Ser temeroso, tacaño —a la tacañería la llama “sentido del ahorro”— y mezquino. Hábil para el trabajo. Disciplinado. Tiene miedo de que sus vecinos lo denuncien a la policía y por eso ve la televisión con el volumen bajo. No le gusta que los demás crean que es tonto, por eso evita sorprenderse, aun si lo que tiene delante son las pirámides de Egipto. Tiene dos obsesiones centrales: parecer más inteligente de lo que es y estar muy ocupado. Desde joven piensa en la pensión, pero cuando ésta llega, a los sesenta y cinco años, se deprime y a veces se suicida. Las jovencitas ponen mala cara si un varón les dice un piropo, y son capaces de negarse a hacer el amor si al día siguiente deben levantarse temprano. Les gusta la buena comida, pero casi nunca la comen porque es cara. Sus vinos son óptimos. Se dice que crearon los perfumes porque no se bañan, pero esto no es del todo cierto. Son rubios, de ojos saltones y piel acartonada. Creen que si Francia no existiera el mundo sería una leonera, y no les falta algo de razón. Inventaron, por error, el champagne.
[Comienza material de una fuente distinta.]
-- ==== Sys2Proof/Syntax.lean ====
section
/-! DEFINITION. The instructions and events of the Biltur Y4: one constructor of `Instr` per row of
spec/opcode_table.json. The 141 word rows carry the fields of their encodings (03 R64-R66 and the
instruction chapters); the two rows of R83 carry the words that are not instructions; the remaining
rows are the device's own steps and the inputs of the host, the driver and the links, with the data
each brings. -/

namespace Sys2Proof

/-- A 7-bit register field (03 R66). The kind of register it names is the entry's. -/
abbrev Reg := BitVec 7

/-- Bits [31:28] of a word (03 R64): the chain bit and the guard (7: always). -/
structure Pfx where
  c : Bool
  g : BitVec 3
  deriving DecidableEq, Repr

/-- Bits [13:0] of word 1 of the engine commands and of `LAUNCH` (08 R184), less the reserved [3:0]. -/
structure CmdTail where
  acq : Bool
  rel : Bool
  scope : BitVec 3
  bar : BitVec 4
  ben : Bool
  deriving DecidableEq, Repr

/-- A link of the module: a UCIe die pair, counted as 22 R459 counts the pairs, or a Lamvo port. -/
inductive LinkId where
  | ucie (pair : Nat)
  | lamvo (port : Nat)
  deriving DecidableEq, Repr

/-- A party that a fan-out or a command can wait on (19 R419). -/
inductive Party where
  | die (d : Nat)
  | host
  | device (n : Nat)
  deriving DecidableEq, Repr

/-- Where an uncorrectable error sets its marks (21 R430). `sectors` has bit s for sector s of the line. An error that ECC corrects strikes the item of the
lifetime records that counts it, and marks nothing (22 R459). -/
inductive PoisonPlace where
  | hbm (pa : Nat) (sectors : BitVec 4)
  | l1 (core easid line : Nat) (sectors : BitVec 4)
  | l2 (easid line : Nat) (sectors : BitVec 4)
  | buffer (easid line : Nat) (sectors : BitVec 4)
  | regLine (sp reg : Nat) (sectors : BitVec 4)
  | uniLine (sp line : Nat) (sectors : BitVec 4)
  | scratch (team rank line : Nat) (sectors : BitVec 4)
  | face (team rank line : Nat) (sectors : BitVec 4)
  | hostData (easid line : Nat) (sectors : BitVec 4)
  | engine (id : Nat)
  | corrected (life : Nat)
  deriving DecidableEq, Repr

/-- A row that another device sends: its size in bytes, and the tag under which the acknowledgement goes back (08 R206). -/
structure RowHead where
  size : Nat
  tag : Nat
  deriving DecidableEq, Repr

/-- What the owner of a list position answers: the row, with the memory sectors that it meets, from its first on, that are marked on an error-tolerant
page, or the cause for which its page table refuses it (08 R204, R206; 21 R433). -/
inductive RowAnswer where
  | row (data tolerant : Nat)
  | refused (cause : BitVec 8)
  deriving DecidableEq, Repr

/-- A firmware image as the boot ROM reads it (22 R460). -/
structure FirmwareImage where
  key : Nat
  body : Nat
  signature : Nat
  version : Nat
  minver : Nat
  ms : Nat
  deriving DecidableEq, Repr

/-- The register blocks of the Adeol module controller (18 R409, 19 R421, 21 R444, 22 R458). -/
inductive AdeolBlock where
  | translation
  | fabric
  | error
  | service
  deriving DecidableEq, Repr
Al releer me invadió un cierto sentido de culpa, pero fue Michaux quien empezó. Luego regresé a la biblioteca y, con mano temblorosa, extraje la edición en La Pléiade de las Obras completas de André Malraux. Es curioso. Otro apasionado de Asia y con un nombre tan parecido al de Michaux. Sólo tres letras los diferencian. Abrí La tentación de Occidente y releí la última frase: “Una de las leyes más fuertes de nuestro espíritu es que las tentaciones vencidas se transforman en conocimiento”. Mis ojos se llenaron de lágrimas, los vellos de mi antebrazo se levantaron como espinas de erizo. La lucidez de Malraux me emociona hasta las lágrimas; es algo un poco ridículo, lo sé, pero que no puedo controlar. ¿Y por qué me emociona tanto? Pues porque, en fin, modestamente, a mí me habría gustado ser como él. Sin duda me faltó el talento, claro, pero lo que yo me digo, y lo que les digo a mis pocos amigos, es que no tuve la oportunidad de hacerlo, pues la supervivencia me empujó a este trabajo y luego no me quedó tiempo libre. Yo sé, secretamente, que esto es falso; si uno quiere escribir, escribe, así deba levantarse por las noches, sacrificar horas de sueño, trabajar en buses y cafeterías. Lo que me faltó fue coraje, decisión, y esto es algo que mordisqueo de vez en cuando, desvelado, o cuando me paso de tragos y acabo echándole la culpa a mi país, que fue el primero en abandonarme, y lloro de rabia, y bebo, y acabo colgado del teléfono, llamando sin parar a Bogotá, sólo por sentir que no todo está perdido, que mi nombre, en esa ciudad, aún es capaz de despertar afecto.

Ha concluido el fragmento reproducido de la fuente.